▸ Data extracts
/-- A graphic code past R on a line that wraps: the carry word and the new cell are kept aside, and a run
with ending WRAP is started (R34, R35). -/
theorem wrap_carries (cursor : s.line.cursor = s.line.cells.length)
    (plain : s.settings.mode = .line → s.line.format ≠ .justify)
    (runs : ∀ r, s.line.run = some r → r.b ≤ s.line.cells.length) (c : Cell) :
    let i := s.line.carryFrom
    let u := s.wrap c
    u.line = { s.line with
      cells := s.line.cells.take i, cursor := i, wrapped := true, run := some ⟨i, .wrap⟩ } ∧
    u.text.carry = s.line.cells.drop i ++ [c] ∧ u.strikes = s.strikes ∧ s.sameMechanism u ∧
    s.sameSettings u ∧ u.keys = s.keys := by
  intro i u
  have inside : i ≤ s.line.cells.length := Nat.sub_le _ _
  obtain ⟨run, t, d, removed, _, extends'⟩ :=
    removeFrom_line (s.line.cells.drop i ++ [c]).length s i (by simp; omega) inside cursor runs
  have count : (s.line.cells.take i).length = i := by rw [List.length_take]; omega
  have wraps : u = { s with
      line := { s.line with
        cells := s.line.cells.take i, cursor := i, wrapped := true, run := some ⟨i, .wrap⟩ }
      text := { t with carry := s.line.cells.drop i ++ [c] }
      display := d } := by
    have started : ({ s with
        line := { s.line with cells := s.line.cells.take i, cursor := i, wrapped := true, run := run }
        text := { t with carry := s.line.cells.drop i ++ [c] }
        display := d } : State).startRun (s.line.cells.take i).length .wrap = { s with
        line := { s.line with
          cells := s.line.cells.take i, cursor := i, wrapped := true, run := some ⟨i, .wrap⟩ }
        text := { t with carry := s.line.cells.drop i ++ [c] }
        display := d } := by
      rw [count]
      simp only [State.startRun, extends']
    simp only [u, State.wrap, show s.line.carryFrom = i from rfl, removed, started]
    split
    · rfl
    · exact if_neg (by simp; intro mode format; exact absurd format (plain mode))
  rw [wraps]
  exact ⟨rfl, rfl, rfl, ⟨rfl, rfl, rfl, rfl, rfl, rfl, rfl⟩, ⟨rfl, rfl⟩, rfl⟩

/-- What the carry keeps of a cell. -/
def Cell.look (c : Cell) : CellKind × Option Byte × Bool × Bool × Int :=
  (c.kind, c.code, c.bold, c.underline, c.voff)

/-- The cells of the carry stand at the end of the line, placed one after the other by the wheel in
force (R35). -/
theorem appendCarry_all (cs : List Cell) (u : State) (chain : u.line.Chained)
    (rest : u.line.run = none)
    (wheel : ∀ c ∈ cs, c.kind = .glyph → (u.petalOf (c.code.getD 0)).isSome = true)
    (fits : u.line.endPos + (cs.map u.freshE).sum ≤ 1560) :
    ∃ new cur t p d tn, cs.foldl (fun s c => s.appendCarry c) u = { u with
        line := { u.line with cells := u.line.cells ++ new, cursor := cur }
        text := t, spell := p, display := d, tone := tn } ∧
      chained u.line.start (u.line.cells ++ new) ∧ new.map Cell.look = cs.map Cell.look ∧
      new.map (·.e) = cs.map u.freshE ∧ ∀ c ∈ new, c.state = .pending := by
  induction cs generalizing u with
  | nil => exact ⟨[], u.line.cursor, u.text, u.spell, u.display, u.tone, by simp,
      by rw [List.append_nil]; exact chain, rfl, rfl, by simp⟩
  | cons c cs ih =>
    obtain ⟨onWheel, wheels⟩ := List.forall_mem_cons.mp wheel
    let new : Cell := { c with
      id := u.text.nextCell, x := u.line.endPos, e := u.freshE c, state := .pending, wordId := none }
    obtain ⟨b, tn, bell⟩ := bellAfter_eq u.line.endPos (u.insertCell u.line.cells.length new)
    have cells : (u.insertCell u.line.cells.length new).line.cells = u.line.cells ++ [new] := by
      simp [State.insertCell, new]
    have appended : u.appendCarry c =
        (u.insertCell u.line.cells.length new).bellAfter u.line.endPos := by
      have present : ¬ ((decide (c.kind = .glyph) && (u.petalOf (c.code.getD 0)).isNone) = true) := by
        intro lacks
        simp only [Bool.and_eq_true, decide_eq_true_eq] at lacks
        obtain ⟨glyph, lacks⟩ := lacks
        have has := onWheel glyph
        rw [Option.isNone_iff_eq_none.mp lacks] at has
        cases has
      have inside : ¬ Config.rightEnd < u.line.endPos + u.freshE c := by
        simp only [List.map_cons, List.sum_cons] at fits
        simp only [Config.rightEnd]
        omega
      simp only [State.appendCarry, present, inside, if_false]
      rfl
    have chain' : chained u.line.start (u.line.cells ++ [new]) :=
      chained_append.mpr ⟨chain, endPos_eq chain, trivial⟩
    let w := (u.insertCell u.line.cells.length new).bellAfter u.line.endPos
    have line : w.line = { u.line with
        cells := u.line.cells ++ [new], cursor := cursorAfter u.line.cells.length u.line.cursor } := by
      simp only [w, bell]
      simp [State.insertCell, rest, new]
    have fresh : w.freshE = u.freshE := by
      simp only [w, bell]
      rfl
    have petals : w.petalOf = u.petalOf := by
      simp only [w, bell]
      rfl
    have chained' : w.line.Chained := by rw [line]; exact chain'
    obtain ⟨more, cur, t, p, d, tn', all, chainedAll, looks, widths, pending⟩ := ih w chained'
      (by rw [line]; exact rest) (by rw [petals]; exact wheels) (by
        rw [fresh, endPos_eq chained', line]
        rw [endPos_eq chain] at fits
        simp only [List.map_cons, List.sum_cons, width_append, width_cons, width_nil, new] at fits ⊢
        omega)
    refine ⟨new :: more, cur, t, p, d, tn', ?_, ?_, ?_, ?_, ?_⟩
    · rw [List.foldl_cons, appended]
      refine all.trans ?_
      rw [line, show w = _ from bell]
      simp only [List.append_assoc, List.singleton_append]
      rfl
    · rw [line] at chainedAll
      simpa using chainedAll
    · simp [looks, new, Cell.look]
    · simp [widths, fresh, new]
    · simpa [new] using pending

▸ Exercise brief
With the material above as the source, restate each line word for word.

▸ Your response
/-- A graphic code past R on a line that wraps: the carry word and the new cell are kept aside, and a run
with ending WRAP is started (R34, R35). -/
theorem wrap_carries (cursor : s.line.cursor = s.line.cells.length)
    (plain : s.settings.mode = .line → s.line.format ≠ .justify)
    (runs : ∀ r, s.line.run = some r → r.b ≤ s.line.cells.length) (c : Cell) :
    let i := s.line.carryFrom
    let u := s.wrap c
    u.line = { s.line with
      cells := s.line.cells.take i, cursor := i, wrapped := true, run := some ⟨i, .wrap⟩ } ∧
    u.text.carry = s.line.cells.drop i ++ [c] ∧ u.strikes = s.strikes ∧ s.sameMechanism u ∧
    s.sameSettings u ∧ u.keys = s.keys := by
  intro i u
  have inside : i ≤ s.line.cells.length := Nat.sub_le _ _
  obtain ⟨run, t, d, removed, _, extends'⟩ :=
    removeFrom_line (s.line.cells.drop i ++ [c]).length s i (by simp; omega) inside cursor runs
  have count : (s.line.cells.take i).length = i := by rw [List.length_take]; omega
  have wraps : u = { s with
      line := { s.line with
        cells := s.line.cells.take i, cursor := i, wrapped := true, run := some ⟨i, .wrap⟩ }
      text := { t with carry := s.line.cells.drop i ++ [c] }
      display := d } := by
    have started : ({ s with
        line := { s.line with cells := s.line.cells.take i, cursor := i, wrapped := true, run := run }
        text := { t with carry := s.line.cells.drop i ++ [c] }
        display := d } : State).startRun (s.line.cells.take i).length .wrap = { s with
        line := { s.line with
          cells := s.line.cells.take i, cursor := i, wrapped := true, run := some ⟨i, .wrap⟩ }
        text := { t with carry := s.line.cells.drop i ++ [c] }
        display := d } := by
      rw [count]
      simp only [State.startRun, extends']
    simp only [u, State.wrap, show s.line.carryFrom = i from rfl, removed, started]
    split
    · rfl
    · exact if_neg (by simp; intro mode format; exact absurd format (plain mode))
  rw [wraps]
  exact ⟨rfl, rfl, rfl, ⟨rfl, rfl, rfl, rfl, rfl, rfl, rfl⟩, ⟨rfl, rfl⟩, rfl⟩

/-- What the carry keeps of a cell. -/
def Cell.look (c : Cell) : CellKind × Option Byte × Bool × Bool × Int :=
  (c.kind, c.code, c.bold, c.underline, c.voff)

/-- The cells of the carry stand at the end of the line, placed one after the other by the wheel in
force (R35). -/
theorem appendCarry_all (cs : List Cell) (u : State) (chain : u.line.Chained)
    (rest : u.line.run = none)
    (wheel : ∀ c ∈ cs, c.kind = .glyph → (u.petalOf (c.code.getD 0)).isSome = true)
    (fits : u.line.endPos + (cs.map u.freshE).sum ≤ 1560) :
    ∃ new cur t p d tn, cs.foldl (fun s c => s.appendCarry c) u = { u with
        line := { u.line with cells := u.line.cells ++ new, cursor := cur }
        text := t, spell := p, display := d, tone := tn } ∧
      chained u.line.start (u.line.cells ++ new) ∧ new.map Cell.look = cs.map Cell.look ∧
      new.map (·.e) = cs.map u.freshE ∧ ∀ c ∈ new, c.state = .pending := by
  induction cs generalizing u with
  | nil => exact ⟨[], u.line.cursor, u.text, u.spell, u.display, u.tone, by simp,
      by rw [List.append_nil]; exact chain, rfl, rfl, by simp⟩
  | cons c cs ih =>
    obtain ⟨onWheel, wheels⟩ := List.forall_mem_cons.mp wheel
    let new : Cell := { c with
      id := u.text.nextCell, x := u.line.endPos, e := u.freshE c, state := .pending, wordId := none }
    obtain ⟨b, tn, bell⟩ := bellAfter_eq u.line.endPos (u.insertCell u.line.cells.length new)
    have cells : (u.insertCell u.line.cells.length new).line.cells = u.line.cells ++ [new] := by
      simp [State.insertCell, new]
    have appended : u.appendCarry c =
        (u.insertCell u.line.cells.length new).bellAfter u.line.endPos := by
      have present : ¬ ((decide (c.kind = .glyph) && (u.petalOf (c.code.getD 0)).isNone) = true) := by
        intro lacks
        simp only [Bool.and_eq_true, decide_eq_true_eq] at lacks
        obtain ⟨glyph, lacks⟩ := lacks
        have has := onWheel glyph
        rw [Option.isNone_iff_eq_none.mp lacks] at has
        cases has
      have inside : ¬ Config.rightEnd < u.line.endPos + u.freshE c := by
        simp only [List.map_cons, List.sum_cons] at fits
        simp only [Config.rightEnd]
        omega
      simp only [State.appendCarry, present, inside, if_false]
      rfl
    have chain' : chained u.line.start (u.line.cells ++ [new]) :=
      chained_append.mpr ⟨chain, endPos_eq chain, trivial⟩
    let w := (u.insertCell u.line.cells.length new).bellAfter u.line.endPos
    have line : w.line = { u.line with
        cells := u.line.cells ++ [new], cursor := cursorAfter u.line.cells.length u.line.cursor } := by
      simp only [w, bell]
      simp [State.insertCell, rest, new]
    have fresh : w.freshE = u.freshE := by
      simp only [w, bell]
      rfl
    have petals : w.petalOf = u.petalOf := by
      simp only [w, bell]
      rfl
    have chained' : w.line.Chained := by rw [line]; exact chain'
    obtain ⟨more, cur, t, p, d, tn', all, chainedAll, looks, widths, pending⟩ := ih w chained'
      (by rw [line]; exact rest) (by rw [petals]; exact wheels) (by
        rw [fresh, endPos_eq chained', line]
        rw [endPos_eq chain] at fits
        simp only [List.map_cons, List.sum_cons, width_append, width_cons, width_nil, new] at fits ⊢
        omega)
    refine ⟨new :: more, cur, t, p, d, tn', ?_, ?_, ?_, ?_, ?_⟩
    · rw [List.foldl_cons, appended]
      refine all.trans ?_
      rw [line, show w = _ from bell]
      simp only [List.append_assoc, List.singleton_append]
      rfl
    · rw [line] at chainedAll
      simpa using chainedAll
    · simp [looks, new, Cell.look]
    · simp [widths, fresh, new]
    · simpa [new] using pending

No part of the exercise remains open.